Tim peneliti berkesimpulan bahwa toleransi terhadap rasa sakit dapat diperbaiki dengan mengurangi kantuk. Dalam konteks ini adalah dengan menambah jam tidur. Namun melihat data penderita sleep apnea, ternyata menunjukkan hasil yang sama juga.
Orang yang mendengkur dengan henti nafas (sleep apnea), mempunyai kualitas tidur yang buruk. Akibatnya walau durasi tidur cukup, mereka tetap mengantuk. Kondisi ini disebut sebagai hipersomnia atau kantuk yang berlebihan. Menambah jam tidur pada orang yang ngorok tidak akan mengurangi kantuknya. Penelitian di tahun 2011, tunjukkan bahwa mengatasi mendengkur dapat meningkatkan toleransi terhadap rasa sakit.
Atasi dengkur dengan CPAP akan mengurangi henti nafas penderita dari 50 kali perjam menjadi 2 kali perjamnya. Setelah satu malam gunakan CPAP, penderita sleep apnea merasa segar di saat bangun dan dapat menahan rasa sakit 28% lebih lama.

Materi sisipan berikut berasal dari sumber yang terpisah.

-- ==== Sys2Proof/Laws/State.lean ====
section
/-! SUPPORT. One lemma for each field of State under each of its updates, and what the accessors read after
them. -/
namespace Sys2Proof.Machine

/-! ### setCtx -/

@[simp] theorem State.setCtx_moves (s : State) (a b : Nat) (c : Ctx) : (s.setCtx a b c).moves = s.moves := rfl
@[simp] theorem State.setCtx_free (s : State) (a b : Nat) (c : Ctx) : (s.setCtx a b c).free = s.free := rfl
@[simp] theorem State.setCtx_who (s : State) (a b : Nat) (c : Ctx) : (s.setCtx a b c).who = s.who := rfl
@[simp] theorem State.setCtx_fw (s : State) (a b : Nat) (c : Ctx) : (s.setCtx a b c).fw = s.fw := rfl
@[simp] theorem State.setCtx_time (s : State) (a b : Nat) (c : Ctx) : (s.setCtx a b c).time = s.time := rfl
@[simp] theorem State.setCtx_nextUid (s : State) (a b : Nat) (c : Ctx) : (s.setCtx a b c).nextUid = s.nextUid := rfl
@[simp] theorem State.setCtx_ticks (s : State) (a b : Nat) (c : Ctx) : (s.setCtx a b c).ticks = s.ticks := rfl
@[simp] theorem State.setCtx_cores (s : State) (a b : Nat) (c : Ctx) : (s.setCtx a b c).cores = s.cores := rfl
@[simp] theorem State.setCtx_dram (s : State) (a b : Nat) (c : Ctx) : (s.setCtx a b c).dram = s.dram := rfl
@[simp] theorem State.setCtx_staging (s : State) (a b : Nat) (c : Ctx) : (s.setCtx a b c).staging = s.staging := rfl
@[simp] theorem State.setCtx_host (s : State) (a b : Nat) (c : Ctx) : (s.setCtx a b c).host = s.host := rfl
@[simp] theorem State.setCtx_peer (s : State) (a b : Nat) (c : Ctx) : (s.setCtx a b c).peer = s.peer := rfl
@[simp] theorem State.setCtx_xlat (s : State) (a b : Nat) (c : Ctx) : (s.setCtx a b c).xlat = s.xlat := rfl
@[simp] theorem State.setCtx_guests (s : State) (a b : Nat) (c : Ctx) : (s.setCtx a b c).guests = s.guests := rfl
@[simp] theorem State.setCtx_parts (s : State) (a b : Nat) (c : Ctx) : (s.setCtx a b c).parts = s.parts := rfl
@[simp] theorem State.setCtx_ranges (s : State) (a b : Nat) (c : Ctx) : (s.setCtx a b c).ranges = s.ranges := rfl
@[simp] theorem State.setCtx_buckets (s : State) (a b : Nat) (c : Ctx) : (s.setCtx a b c).buckets = s.buckets := rfl
@[simp] theorem State.setCtx_ctrlBuckets (s : State) (a b : Nat) (c : Ctx) : (s.setCtx a b c).ctrlBuckets = s.ctrlBuckets := rfl
@[simp] theorem State.setCtx_lanes (s : State) (a b : Nat) (c : Ctx) : (s.setCtx a b c).lanes = s.lanes := rfl
@[simp] theorem State.setCtx_ctrls (s : State) (a b : Nat) (c : Ctx) : (s.setCtx a b c).ctrls = s.ctrls := rfl
@[simp] theorem State.setCtx_move15 (s : State) (a b : Nat) (c : Ctx) : (s.setCtx a b c).move15 = s.move15 := rfl
@[simp] theorem State.setCtx_queues (s : State) (a b : Nat) (c : Ctx) : (s.setCtx a b c).queues = s.queues := rfl
@[simp] theorem State.setCtx_tasks (s : State) (a b : Nat) (c : Ctx) : (s.setCtx a b c).tasks = s.tasks := rfl
@[simp] theorem State.setCtx_launches (s : State) (a b : Nat) (c : Ctx) : (s.setCtx a b c).launches = s.launches := rfl
@[simp] theorem State.setCtx_saved (s : State) (a b : Nat) (c : Ctx) : (s.setCtx a b c).saved = s.saved := rfl
@[simp] theorem State.setCtx_groups (s : State) (a b : Nat) (c : Ctx) : (s.setCtx a b c).groups = s.groups := rfl
@[simp] theorem State.setCtx_fws (s : State) (a b : Nat) (c : Ctx) : (s.setCtx a b c).fws = s.fws := rfl
@[simp] theorem State.setCtx_fwResult (s : State) (a b : Nat) (c : Ctx) : (s.setCtx a b c).fwResult = s.fwResult := rfl
@[simp] theorem State.setCtx_route (s : State) (a b : Nat) (c : Ctx) : (s.setCtx a b c).route = s.route := rfl
@[simp] theorem State.setCtx_rings (s : State) (a b : Nat) (c : Ctx) : (s.setCtx a b c).rings = s.rings := rfl
@[simp] theorem State.setCtx_cqs (s : State) (a b : Nat) (c : Ctx) : (s.setCtx a b c).cqs = s.cqs := rfl
@[simp] theorem State.setCtx_fns (s : State) (a b : Nat) (c : Ctx) : (s.setCtx a b c).fns = s.fns := rfl
@[simp] theorem State.setCtx_pf0Guest (s : State) (a b : Nat) (c : Ctx) : (s.setCtx a b c).pf0Guest = s.pf0Guest := rfl
@[simp] theorem State.setCtx_irqs (s : State) (a b : Nat) (c : Ctx) : (s.setCtx a b c).irqs = s.irqs := rfl
@[simp] theorem State.setCtx_peerBase (s : State) (a b : Nat) (c : Ctx) : (s.setCtx a b c).peerBase = s.peerBase := rfl
@[simp] theorem State.setCtx_peerSize (s : State) (a b : Nat) (c : Ctx) : (s.setCtx a b c).peerSize = s.peerSize := rfl
@[simp] theorem State.setCtx_resets (s : State) (a b : Nat) (c : Ctx) : (s.setCtx a b c).resets = s.resets := rfl
@[simp] theorem State.setCtx_resetsLater (s : State) (a b : Nat) (c : Ctx) : (s.setCtx a b c).resetsLater = s.resetsLater := rfl
@[simp] theorem State.setCtx_power (s : State) (a b : Nat) (c : Ctx) : (s.setCtx a b c).power = s.power := rfl
@[simp] theorem State.setCtx_streams (s : State) (a b : Nat) (c : Ctx) : (s.setCtx a b c).streams = s.streams := rfl
@[simp] theorem State.setCtx_links (s : State) (a b : Nat) (c : Ctx) : (s.setCtx a b c).links = s.links := rfl
@[simp] theorem State.setCtx_vesper (s : State) (a b : Nat) (c : Ctx) : (s.setCtx a b c).vesper = s.vesper := rfl
@[simp] theorem State.setCtx_trust (s : State) (a b : Nat) (c : Ctx) : (s.setCtx a b c).trust = s.trust := rfl
@[simp] theorem State.setCtx_windowRead (s : State) (a b : Nat) (c : Ctx) : (s.setCtx a b c).windowRead = s.windowRead := rfl

/-! ### setMe -/

@[simp] theorem State.setMe_moves (s : State) (c : Ctx) : (s.setMe c).moves = s.moves := rfl
@[simp] theorem State.setMe_free (s : State) (c : Ctx) : (s.setMe c).free = s.free := rfl
@[simp] theorem State.setMe_who (s : State) (c : Ctx) : (s.setMe c).who = s.who := rfl
@[simp] theorem State.setMe_fw (s : State) (c : Ctx) : (s.setMe c).fw = s.fw := rfl
@[simp] theorem State.setMe_time (s : State) (c : Ctx) : (s.setMe c).time = s.time := rfl
@[simp] theorem State.setMe_nextUid (s : State) (c : Ctx) : (s.setMe c).nextUid = s.nextUid := rfl
@[simp] theorem State.setMe_ticks (s : State) (c : Ctx) : (s.setMe c).ticks = s.ticks := rfl
@[simp] theorem State.setMe_cores (s : State) (c : Ctx) : (s.setMe c).cores = s.cores := rfl
@[simp] theorem State.setMe_dram (s : State) (c : Ctx) : (s.setMe c).dram = s.dram := rfl
@[simp] theorem State.setMe_staging (s : State) (c : Ctx) : (s.setMe c).staging = s.staging := rfl
@[simp] theorem State.setMe_host (s : State) (c : Ctx) : (s.setMe c).host = s.host := rfl
@[simp] theorem State.setMe_peer (s : State) (c : Ctx) : (s.setMe c).peer = s.peer := rfl
@[simp] theorem State.setMe_xlat (s : State) (c : Ctx) : (s.setMe c).xlat = s.xlat := rfl
@[simp] theorem State.setMe_guests (s : State) (c : Ctx) : (s.setMe c).guests = s.guests := rfl
@[simp] theorem State.setMe_parts (s : State) (c : Ctx) : (s.setMe c).parts = s.parts := rfl
@[simp] theorem State.setMe_ranges (s : State) (c : Ctx) : (s.setMe c).ranges = s.ranges := rfl
@[simp] theorem State.setMe_buckets (s : State) (c : Ctx) : (s.setMe c).buckets = s.buckets := rfl
@[simp] theorem State.setMe_ctrlBuckets (s : State) (c : Ctx) : (s.setMe c).ctrlBuckets = s.ctrlBuckets := rfl
@[simp] theorem State.setMe_lanes (s : State) (c : Ctx) : (s.setMe c).lanes = s.lanes := rfl
@[simp] theorem State.setMe_ctrls (s : State) (c : Ctx) : (s.setMe c).ctrls = s.ctrls := rfl
@[simp] theorem State.setMe_move15 (s : State) (c : Ctx) : (s.setMe c).move15 = s.move15 := rfl
@[simp] theorem State.setMe_queues (s : State) (c : Ctx) : (s.setMe c).queues = s.queues := rfl
@[simp] theorem State.setMe_tasks (s : State) (c : Ctx) : (s.setMe c).tasks = s.tasks := rfl
@[simp] theorem State.setMe_launches (s : State) (c : Ctx) : (s.setMe c).launches = s.launches := rfl
@[simp] theorem State.setMe_saved (s : State) (c : Ctx) : (s.setMe c).saved = s.saved := rfl
@[simp] theorem State.setMe_groups (s : State) (c : Ctx) : (s.setMe c).groups = s.groups := rfl
@[simp] theorem State.setMe_fws (s : State) (c : Ctx) : (s.setMe c).fws = s.fws := rfl
@[simp] theorem State.setMe_fwResult (s : State) (c : Ctx) : (s.setMe c).fwResult = s.fwResult := rfl
@[simp] theorem State.setMe_route (s : State) (c : Ctx) : (s.setMe c).route = s.route := rfl
@[simp] theorem State.setMe_rings (s : State) (c : Ctx) : (s.setMe c).rings = s.rings := rfl
@[simp] theorem State.setMe_cqs (s : State) (c : Ctx) : (s.setMe c).cqs = s.cqs := rfl
@[simp] theorem State.setMe_fns (s : State) (c : Ctx) : (s.setMe c).fns = s.fns := rfl
@[simp] theorem State.setMe_pf0Guest (s : State) (c : Ctx) : (s.setMe c).pf0Guest = s.pf0Guest := rfl
@[simp] theorem State.setMe_irqs (s : State) (c : Ctx) : (s.setMe c).irqs = s.irqs := rfl
@[simp] theorem State.setMe_peerBase (s : State) (c : Ctx) : (s.setMe c).peerBase = s.peerBase := rfl
@[simp] theorem State.setMe_peerSize (s : State) (c : Ctx) : (s.setMe c).peerSize = s.peerSize := rfl
@[simp] theorem State.setMe_resets (s : State) (c : Ctx) : (s.setMe c).resets = s.resets := rfl
@[simp] theorem State.setMe_resetsLater (s : State) (c : Ctx) : (s.setMe c).resetsLater = s.resetsLater := rfl
@[simp] theorem State.setMe_power (s : State) (c : Ctx) : (s.setMe c).power = s.power := rfl
@[simp] theorem State.setMe_streams (s : State) (c : Ctx) : (s.setMe c).streams = s.streams := rfl
@[simp] theorem State.setMe_links (s : State) (c : Ctx) : (s.setMe c).links = s.links := rfl
@[simp] theorem State.setMe_vesper (s : State) (c : Ctx) : (s.setMe c).vesper = s.vesper := rfl
@[simp] theorem State.setMe_trust (s : State) (c : Ctx) : (s.setMe c).trust = s.trust := rfl
@[simp] theorem State.setMe_windowRead (s : State) (c : Ctx) : (s.setMe c).windowRead = s.windowRead := rfl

Penelitian pun dilanjutkan dengan tidak menggunakan CPAP. Jadi penderita kembali ngorok dalam tidur. Henti nafas pun kembali menjadi 32 kali setiap jamnya, penderita kembali mengantuk dan ketahanannya terhadap rasa sakit menurun 17%.
Kesimpulan
Kesimpulannya mudah saja, dalam kondisi mengantuk kita cenderung mudah merasakan sakit. Sementara dengan menghilangkan kantuk, dengan cara menambah jam tidur atau mengobati mendengkur pada penderita sleep apnea, dapat meningkatkan ketahanan seseorang terhadap rasa sakit.
Tetapi para ahli belum dapat memastikan mekanisme yang melatar belakangi. Sementara ini, dihipotesakan bahwa aktivitas sitokin berperan besar. Rasa sakit adalah tanda utama dari adanya inflamasi. Banyak penelitian yang menunjukkan bagaimana proses gangguan tidur dan pengurangan tidur dapat mengaktifkan reaksi inflamasi yang dilihat dari meningkatnya kadar interleukin-6 dan tumor necrosis factor.
Terlepas dari mekanismenya, mengantuk jelas menurunkan ketahanan kita terhadap rasa sakit. Satu lagi manfaat kesehatan tidur kita dapatkan. Misalkan menjelang operasi, mungkin saja dokter alih-alih meresepkan obat penghilang rasa sakit, malah menyarankan menambah jam tidur sebagai persiapan operasi.